-- ==== Sys2Proof/Laws/State.lean ====
section
/-! SUPPORT. The fields of the state after each shared update, one lemma a field, true by rfl. -/

namespace Sys2Proof.Machine

/-! ### `State.goto` -/

@[simp] theorem State.goto_ctrl (s : State) (p : Point) : (s.goto p).ctrl = s.ctrl := rfl
@[simp] theorem State.goto_status (s : State) (p : Point) : (s.goto p).status = s.status := rfl
@[simp] theorem State.goto_srcBase (s : State) (p : Point) : (s.goto p).srcBase = s.srcBase := rfl
@[simp] theorem State.goto_srcLen (s : State) (p : Point) : (s.goto p).srcLen = s.srcLen := rfl
@[simp] theorem State.goto_dstBase (s : State) (p : Point) : (s.goto p).dstBase = s.dstBase := rfl
@[simp] theorem State.goto_dstCap (s : State) (p : Point) : (s.goto p).dstCap = s.dstCap := rfl
@[simp] theorem State.goto_resultLen (s : State) (p : Point) : (s.goto p).resultLen = s.resultLen := rfl
@[simp] theorem State.goto_errPos (s : State) (p : Point) : (s.goto p).errPos = s.errPos := rfl
@[simp] theorem State.goto_eng (s : State) (p : Point) : (s.goto p).eng = { s.eng with pt := p } := rfl
@[simp] theorem State.goto_mem (s : State) (p : Point) : (s.goto p).mem = s.mem := rfl
@[simp] theorem State.goto_platform (s : State) (p : Point) : (s.goto p).platform = s.platform := rfl
@[simp] theorem State.goto_inputs (s : State) (p : Point) : (s.goto p).inputs = s.inputs := rfl
@[simp] theorem State.goto_bus (s : State) (p : Point) : (s.goto p).bus = s.bus := rfl
@[simp] theorem State.goto_fresh (s : State) (p : Point) : (s.goto p).fresh = s.fresh := rfl
@[simp] theorem State.goto_racedBytes (s : State) (p : Point) : (s.goto p).racedBytes = s.racedBytes := rfl

/-! ### `State.complete` -/

@[simp] theorem State.complete_ctrl (s : State) (len : Word) : (s.complete len).ctrl = s.ctrl := rfl
@[simp] theorem State.complete_status (s : State) (len : Word) :
    (s.complete len).status = flagsComplete := rfl
@[simp] theorem State.complete_srcBase (s : State) (len : Word) : (s.complete len).srcBase = s.srcBase := rfl
@[simp] theorem State.complete_srcLen (s : State) (len : Word) : (s.complete len).srcLen = s.srcLen := rfl
@[simp] theorem State.complete_dstBase (s : State) (len : Word) : (s.complete len).dstBase = s.dstBase := rfl
@[simp] theorem State.complete_dstCap (s : State) (len : Word) : (s.complete len).dstCap = s.dstCap := rfl
@[simp] theorem State.complete_resultLen (s : State) (len : Word) : (s.complete len).resultLen = len := rfl
@[simp] theorem State.complete_errPos (s : State) (len : Word) : (s.complete len).errPos = 0 := rfl
@[simp] theorem State.complete_eng (s : State) (len : Word) :
    (s.complete len).eng = Eng.unspecified s.fresh := rfl
@[simp] theorem State.complete_mem (s : State) (len : Word) : (s.complete len).mem = s.mem := rfl
@[simp] theorem State.complete_platform (s : State) (len : Word) :
    (s.complete len).platform = s.platform := rfl
@[simp] theorem State.complete_inputs (s : State) (len : Word) : (s.complete len).inputs = s.inputs := rfl
@[simp] theorem State.complete_bus (s : State) (len : Word) : (s.complete len).bus = s.bus := rfl
@[simp] theorem State.complete_fresh (s : State) (len : Word) :
    (s.complete len).fresh = s.fresh + engFreeValues := rfl
@[simp] theorem State.complete_racedBytes (s : State) (len : Word) :
    (s.complete len).racedBytes = s.racedBytes := rfl

/-! ### `State.raise` -/

@[simp] theorem State.raise_ctrl (s : State) (e : ErrorKind) (pos : Word) :
    (s.raise e pos).ctrl = s.ctrl := rfl
@[simp] theorem State.raise_status (s : State) (e : ErrorKind) (pos : Word) :
    (s.raise e pos).status = flagsError e := rfl
@[simp] theorem State.raise_srcBase (s : State) (e : ErrorKind) (pos : Word) :
    (s.raise e pos).srcBase = s.srcBase := rfl
@[simp] theorem State.raise_srcLen (s : State) (e : ErrorKind) (pos : Word) :
    (s.raise e pos).srcLen = s.srcLen := rfl
@[simp] theorem State.raise_dstBase (s : State) (e : ErrorKind) (pos : Word) :
    (s.raise e pos).dstBase = s.dstBase := rfl
@[simp] theorem State.raise_dstCap (s : State) (e : ErrorKind) (pos : Word) :
    (s.raise e pos).dstCap = s.dstCap := rfl
@[simp] theorem State.raise_resultLen (s : State) (e : ErrorKind) (pos : Word) :
    (s.raise e pos).resultLen = 0 := rfl
@[simp] theorem State.raise_errPos (s : State) (e : ErrorKind) (pos : Word) :
    (s.raise e pos).errPos = pos := rfl
@[simp] theorem State.raise_eng (s : State) (e : ErrorKind) (pos : Word) :
    (s.raise e pos).eng = Eng.unspecified s.fresh := rfl
@[simp] theorem State.raise_mem (s : State) (e : ErrorKind) (pos : Word) : (s.raise e pos).mem = s.mem := rfl
@[simp] theorem State.raise_platform (s : State) (e : ErrorKind) (pos : Word) :
    (s.raise e pos).platform = s.platform := rfl
@[simp] theorem State.raise_inputs (s : State) (e : ErrorKind) (pos : Word) :
    (s.raise e pos).inputs = s.inputs := rfl
@[simp] theorem State.raise_bus (s : State) (e : ErrorKind) (pos : Word) : (s.raise e pos).bus = s.bus := rfl
@[simp] theorem State.raise_fresh (s : State) (e : ErrorKind) (pos : Word) :
    (s.raise e pos).fresh = s.fresh + engFreeValues := rfl
@[simp] theorem State.raise_racedBytes (s : State) (e : ErrorKind) (pos : Word) :
    (s.raise e pos).racedBytes = s.racedBytes := rfl

/-! ### `State.start` -/

@[simp] theorem State.start_ctrl (s : State) (op sv dv : Bool) : (s.start op sv dv).ctrl = ⟨op, sv, dv⟩ := rfl
@[simp] theorem State.start_status (s : State) (op sv dv : Bool) :
    (s.start op sv dv).status = flagsStarted := rfl
@[simp] theorem State.start_srcBase (s : State) (op sv dv : Bool) :
    (s.start op sv dv).srcBase = s.srcBase := rfl
@[simp] theorem State.start_srcLen (s : State) (op sv dv : Bool) : (s.start op sv dv).srcLen = s.srcLen := rfl
@[simp] theorem State.start_dstBase (s : State) (op sv dv : Bool) :
    (s.start op sv dv).dstBase = s.dstBase := rfl
@[simp] theorem State.start_dstCap (s : State) (op sv dv : Bool) : (s.start op sv dv).dstCap = s.dstCap := rfl
@[simp] theorem State.start_resultLen (s : State) (op sv dv : Bool) : (s.start op sv dv).resultLen = 0 := rfl
@[simp] theorem State.start_errPos (s : State) (op sv dv : Bool) : (s.start op sv dv).errPos = 0 := rfl
@[simp] theorem State.start_eng (s : State) (op sv dv : Bool) :
    (s.start op sv dv).eng = { s.eng with
        phase := .running, pt := .handleCheck, op := op, sv := sv, dv := dv,
        sb := s.srcBase, sl := s.srcLen, db := s.dstBase, dc := s.dstCap } := rfl
@[simp] theorem State.start_mem (s : State) (op sv dv : Bool) : (s.start op sv dv).mem = s.mem := rfl
@[simp] theorem State.start_platform (s : State) (op sv dv : Bool) :
    (s.start op sv dv).platform = s.platform := rfl
@[simp] theorem State.start_inputs (s : State) (op sv dv : Bool) : (s.start op sv dv).inputs = s.inputs := rfl
@[simp] theorem State.start_bus (s : State) (op sv dv : Bool) : (s.start op sv dv).bus = s.bus := rfl
@[simp] theorem State.start_fresh (s : State) (op sv dv : Bool) : (s.start op sv dv).fresh = s.fresh := rfl
@[simp] theorem State.start_racedBytes (s : State) (op sv dv : Bool) :
    (s.start op sv dv).racedBytes = [] := rfl

/-! ### `State.resetEvent` -/

@[simp] theorem State.resetEvent_ctrl (s : State) : (s.resetEvent).ctrl = ⟨false, false, false⟩ := rfl
@[simp] theorem State.resetEvent_status (s : State) : (s.resetEvent).status = flagsReset := rfl
@[simp] theorem State.resetEvent_srcBase (s : State) : (s.resetEvent).srcBase = 0 := rfl
@[simp] theorem State.resetEvent_srcLen (s : State) : (s.resetEvent).srcLen = 0 := rfl
@[simp] theorem State.resetEvent_dstBase (s : State) : (s.resetEvent).dstBase = 0 := rfl
@[simp] theorem State.resetEvent_dstCap (s : State) : (s.resetEvent).dstCap = 0 := rfl
@[simp] theorem State.resetEvent_resultLen (s : State) : (s.resetEvent).resultLen = 0 := rfl
@[simp] theorem State.resetEvent_errPos (s : State) : (s.resetEvent).errPos = 0 := rfl
@[simp] theorem State.resetEvent_eng (s : State) :
    (s.resetEvent).eng = Eng.unspecified (s.fresh + s.abandoned.2) := rfl
@[simp] theorem State.resetEvent_mem (s : State) :
    (s.resetEvent).mem = s.mem.scramble s.abandoned.1 s.fresh s.abandoned.2 := rfl
@[simp] theorem State.resetEvent_platform (s : State) : (s.resetEvent).platform = s.platform := rfl
@[simp] theorem State.resetEvent_inputs (s : State) : (s.resetEvent).inputs = s.inputs := rfl
@[simp] theorem State.resetEvent_bus (s : State) : (s.resetEvent).bus = s.bus := rfl
@[simp] theorem State.resetEvent_fresh (s : State) :
    (s.resetEvent).fresh = s.fresh + s.abandoned.2 + engFreeValues := rfl
@[simp] theorem State.resetEvent_racedBytes (s : State) : (s.resetEvent).racedBytes = [] := rfl

/-! ### `State.emit` -/

@[simp] theorem State.emit_ctrl (s : State) (v : Byte) : (s.emit v).ctrl = s.ctrl := rfl
@[simp] theorem State.emit_status (s : State) (v : Byte) : (s.emit v).status = s.status := rfl
@[simp] theorem State.emit_srcBase (s : State) (v : Byte) : (s.emit v).srcBase = s.srcBase := rfl
@[simp] theorem State.emit_srcLen (s : State) (v : Byte) : (s.emit v).srcLen = s.srcLen := rfl
@[simp] theorem State.emit_dstBase (s : State) (v : Byte) : (s.emit v).dstBase = s.dstBase := rfl
@[simp] theorem State.emit_dstCap (s : State) (v : Byte) : (s.emit v).dstCap = s.dstCap := rfl
@[simp] theorem State.emit_resultLen (s : State) (v : Byte) : (s.emit v).resultLen = s.resultLen := rfl
@[simp] theorem State.emit_errPos (s : State) (v : Byte) : (s.emit v).errPos = s.errPos := rfl
@[simp] theorem State.emit_eng (s : State) (v : Byte) :
    (s.emit v).eng = { s.eng with w := advance s.eng.w 1 } := rfl
@[simp] theorem State.emit_mem (s : State) (v : Byte) : (s.emit v).mem = s.mem.write (writeAddress s) v := rfl
@[simp] theorem State.emit_platform (s : State) (v : Byte) : (s.emit v).platform = s.platform := rfl
@[simp] theorem State.emit_inputs (s : State) (v : Byte) : (s.emit v).inputs = s.inputs := rfl
@[simp] theorem State.emit_bus (s : State) (v : Byte) : (s.emit v).bus = s.bus := rfl
@[simp] theorem State.emit_fresh (s : State) (v : Byte) : (s.emit v).fresh = s.fresh := rfl
@[simp] theorem State.emit_racedBytes (s : State) (v : Byte) : (s.emit v).racedBytes = s.racedBytes := rfl

/-! ### `State.freeAt` -/

@[simp] theorem State.freeAt_ctrl (s : State) (a : Nat) : (s.freeAt a).ctrl = s.ctrl := rfl
@[simp] theorem State.freeAt_status (s : State) (a : Nat) : (s.freeAt a).status = s.status := rfl
@[simp] theorem State.freeAt_srcBase (s : State) (a : Nat) : (s.freeAt a).srcBase = s.srcBase := rfl
@[simp] theorem State.freeAt_srcLen (s : State) (a : Nat) : (s.freeAt a).srcLen = s.srcLen := rfl
@[simp] theorem State.freeAt_dstBase (s : State) (a : Nat) : (s.freeAt a).dstBase = s.dstBase := rfl
@[simp] theorem State.freeAt_dstCap (s : State) (a : Nat) : (s.freeAt a).dstCap = s.dstCap := rfl
@[simp] theorem State.freeAt_resultLen (s : State) (a : Nat) : (s.freeAt a).resultLen = s.resultLen := rfl
@[simp] theorem State.freeAt_errPos (s : State) (a : Nat) : (s.freeAt a).errPos = s.errPos := rfl
@[simp] theorem State.freeAt_eng (s : State) (a : Nat) : (s.freeAt a).eng = s.eng := rfl
@[simp] theorem State.freeAt_mem (s : State) (a : Nat) :
    (s.freeAt a).mem = s.mem.write a (Config.freeByte s.fresh) := rfl
@[simp] theorem State.freeAt_platform (s : State) (a : Nat) : (s.freeAt a).platform = s.platform := rfl
@[simp] theorem State.freeAt_inputs (s : State) (a : Nat) : (s.freeAt a).inputs = s.inputs := rfl
@[simp] theorem State.freeAt_bus (s : State) (a : Nat) : (s.freeAt a).bus = s.bus := rfl
@[simp] theorem State.freeAt_fresh (s : State) (a : Nat) : (s.freeAt a).fresh = s.fresh + 1 := rfl
@[simp] theorem State.freeAt_racedBytes (s : State) (a : Nat) : (s.freeAt a).racedBytes = s.racedBytes := rfl

/-! ### `State.noteRace` -/

@[simp] theorem State.noteRace_ctrl (s : State) (a : Nat) : (s.noteRace a).ctrl = s.ctrl := rfl
@[simp] theorem State.noteRace_status (s : State) (a : Nat) : (s.noteRace a).status = s.status := rfl
@[simp] theorem State.noteRace_srcBase (s : State) (a : Nat) : (s.noteRace a).srcBase = s.srcBase := rfl
@[simp] theorem State.noteRace_srcLen (s : State) (a : Nat) : (s.noteRace a).srcLen = s.srcLen := rfl
@[simp] theorem State.noteRace_dstBase (s : State) (a : Nat) : (s.noteRace a).dstBase = s.dstBase := rfl
@[simp] theorem State.noteRace_dstCap (s : State) (a : Nat) : (s.noteRace a).dstCap = s.dstCap := rfl
@[simp] theorem State.noteRace_resultLen (s : State) (a : Nat) : (s.noteRace a).resultLen = s.resultLen := rfl
@[simp] theorem State.noteRace_errPos (s : State) (a : Nat) : (s.noteRace a).errPos = s.errPos := rfl
@[simp] theorem State.noteRace_eng (s : State) (a : Nat) : (s.noteRace a).eng = s.eng := rfl
@[simp] theorem State.noteRace_mem (s : State) (a : Nat) :
    (s.noteRace a).mem = s.mem.write a (Config.freeByte s.fresh) := rfl
@[simp] theorem State.noteRace_platform (s : State) (a : Nat) : (s.noteRace a).platform = s.platform := rfl
@[simp] theorem State.noteRace_inputs (s : State) (a : Nat) : (s.noteRace a).inputs = s.inputs := rfl
@[simp] theorem State.noteRace_bus (s : State) (a : Nat) : (s.noteRace a).bus = s.bus := rfl
@[simp] theorem State.noteRace_fresh (s : State) (a : Nat) : (s.noteRace a).fresh = s.fresh + 1 := rfl
@[simp] theorem State.noteRace_racedBytes (s : State) (a : Nat) :
    (s.noteRace a).racedBytes = s.racedBytes.insert a := rfl

/-! ### `State.endScan` -/

@[simp] theorem State.endScan_ctrl (s : State) : (s.endScan).ctrl = s.ctrl := rfl
@[simp] theorem State.endScan_status (s : State) : (s.endScan).status = s.status := rfl
@[simp] theorem State.endScan_srcBase (s : State) : (s.endScan).srcBase = s.srcBase := rfl
@[simp] theorem State.endScan_srcLen (s : State) : (s.endScan).srcLen = s.srcLen := rfl
@[simp] theorem State.endScan_dstBase (s : State) : (s.endScan).dstBase = s.dstBase := rfl
@[simp] theorem State.endScan_dstCap (s : State) : (s.endScan).dstCap = s.dstCap := rfl
@[simp] theorem State.endScan_resultLen (s : State) : (s.endScan).resultLen = s.resultLen := rfl
@[simp] theorem State.endScan_errPos (s : State) : (s.endScan).errPos = s.errPos := rfl
@[simp] theorem State.endScan_eng (s : State) :
    (s.endScan).eng = { s.eng with
        r := advance s.eng.r s.eng.len.toNat, pt := if s.eng.len = 1 then .encLit else .encHeader } := rfl
@[simp] theorem State.endScan_mem (s : State) : (s.endScan).mem = s.mem := rfl
@[simp] theorem State.endScan_platform (s : State) : (s.endScan).platform = s.platform := rfl
@[simp] theorem State.endScan_inputs (s : State) : (s.endScan).inputs = s.inputs := rfl
@[simp] theorem State.endScan_bus (s : State) : (s.endScan).bus = s.bus := rfl
@[simp] theorem State.endScan_fresh (s : State) : (s.endScan).fresh = s.fresh := rfl
@[simp] theorem State.endScan_racedBytes (s : State) : (s.endScan).racedBytes = s.racedBytes := rfl

/-! ### The engine between commands -/

@[simp] theorem Eng.unspecified_phase (t : Nat) : (Eng.unspecified t).phase = .idle := rfl
@[simp] theorem Eng.unspecified_pt (t : Nat) : (Eng.unspecified t).pt = .handleCheck := rfl

/-! ### The flags -/

@[simp] theorem flagsStarted_busy : flagsStarted.busy = true := rfl
@[simp] theorem flagsStarted_done : flagsStarted.done = false := rfl
@[simp] theorem flagsStarted_err : flagsStarted.err = none := rfl
@[simp] theorem flagsComplete_busy : flagsComplete.busy = false := rfl
@[simp] theorem flagsComplete_done : flagsComplete.done = true := rfl
@[simp] theorem flagsComplete_err : flagsComplete.err = none := rfl
@[simp] theorem flagsError_busy (e : ErrorKind) : (flagsError e).busy = false := rfl
@[simp] theorem flagsError_done (e : ErrorKind) : (flagsError e).done = true := rfl
@[simp] theorem flagsError_err (e : ErrorKind) : (flagsError e).err = some e := rfl
@[simp] theorem flagsReset_busy : flagsReset.busy = false := rfl
@[simp] theorem flagsReset_done : flagsReset.done = false := rfl
@[simp] theorem flagsReset_err : flagsReset.err = none := rfl

end Sys2Proof.Machine
end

**Required action**
How many of the lines in the listing above hold the word "advance"? Report only that figure.

**Output for this exercise**
2